In Mona Fastvold’s debut feature, The Sleepwalker, Kaia (Gitte Witt) and Andrew (Christopher Abbott) are a young couple who have recently began residing in the former’s paternal house, a remote and gargantuan building surrounded with untamed nature and filled with remnants of a family whose dysfunctions are plain even in small, dusty photographs. Their serene stay consists of a gradual attempt at renovating the place, which is cut short by the abrupt entrance of Kaia’s sister, Christine (Stephanie Ellis). Christine is a troubled young woman whose nervous gestures betray something deeply broken inside her.
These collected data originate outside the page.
-- ==== Sys2Proof/Machine/GaloisField.lean ====
section
/-! DEFINITION. The Galois-field multiplier (41_galois_field.md R120, R121) and GF_MUL (R130). -/

namespace Sys2Proof.Machine

/-- `xtime(a)`, multiplication by x (41_galois_field.md R121). -/
def xtime (a : Byte) : Byte := if a.getLsbD 7 then (a <<< 1) ^^^ 0x1B#8 else a <<< 1

/-- One turn of the loop of 41_galois_field.md R120 on `(p, a)`, for bit `i` of `b`. -/
def gmulTurn (b : Byte) (pa : Byte × Byte) (i : Nat) : Byte × Byte :=
  (if b.getLsbD i then pa.1 ^^^ pa.2 else pa.1, xtime pa.2)

/-- `gmul(a, b)`, written `a ⊗ b` (41_galois_field.md R120): "for i in 0..7". -/
def gmul (a b : Byte) : Byte := ([0, 1, 2, 3, 4, 5, 6, 7].foldl (gmulTurn b) (0x00#8, a)).1

/-- `effect_GF_MUL(snap) = [GF_RES <- zext_32(gmul(snap.gf_a, snap.gf_b))]` (41_galois_field.md R130). -/
def effectGfMul (snap : Snapshot) : List RegWrite := [.gfRes (gmul snap.gfA snap.gfB)]

/-- GF_MUL (41_galois_field.md R130). -/
def execGfMul (s : State) : Host.Outcome State Fault Refusal :=
  issue Instr.gfMul.opcode none (accept Instr.gfMul.opcode (effectGfMul s.snapshot) s) s

end Sys2Proof.Machine
end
Shortly after it is revealed that she is pregnant, her fiancé, Ira (Brady Corbet) also arrives, completing a quartet that is no less problematic than the original family.
Christine is soon proved to be the sleepwalker of the title, though not before an increasingly uncomfortable dinner-table conversation reveals a mysterious past relationship between her and Andrew. The primary force of the plot is the mystery surrounding their childhood and their potentially abusive father. The large burn marks on Kaia’s body are particularly a source of intrigue: possibly the result of a violent fire set to the home’s garage by Christine or a severe punishment by their absent father, or perhaps some other unknown secret the film cares little to expand upon.
These mysterious elements allow Fastvold – who co-wrote the film with Corbet – to create an eerie ambience that feels genuinely terrifying at times. One particular sequence, in which Andrew leaves the house for the next-door garage at night induces horror with such nonchalant ease that one wonders what could have been if a first-time director of such confidence had better material on paper to work with. For every moment of brilliance as such, there is one in which a clichéd horror trope is used to pointless effect – a knife for a birthday gift!
As the film progresses, the tenuous relationship between Andrew and the newcomers sours further and finally reaches a tipping point after Christine disappears during one of her sleepwalking sessions. Like any other thriller with pretensions of cool, there are suggestive moments of sexuality, all of which look exciting until one stops to realize that none of them make any sense in the grand scheme of things. Why we see Christine masturbate in her sleep is not meant so much to have any meaning as it is to create a vague sense of curiosity in the audience. Yet, ambiguity, creepy and uneasy as it might be, does not a great horror film make.
Corbet and Abbott – who both deliver strong performances – have previously co-starred in another inappropriately sexual, coolly stylized thriller with hazy characterizations and an open ending, but the difference between the two films is staggering. The untied narrative threads in that earlier collaboration – Martha Marcy May Marlene – emphasized the story’s sense of unending terror, hence leaving the audience with a feeling of inescapability. Here, the story feels lazily unfinished because of these loose ends. In attempting to subvert our expectations of the genre, The Sleepwalker concerns itself with formal details and momentary pleasures that cannot mask the film’s regrettable lack of thematic depth.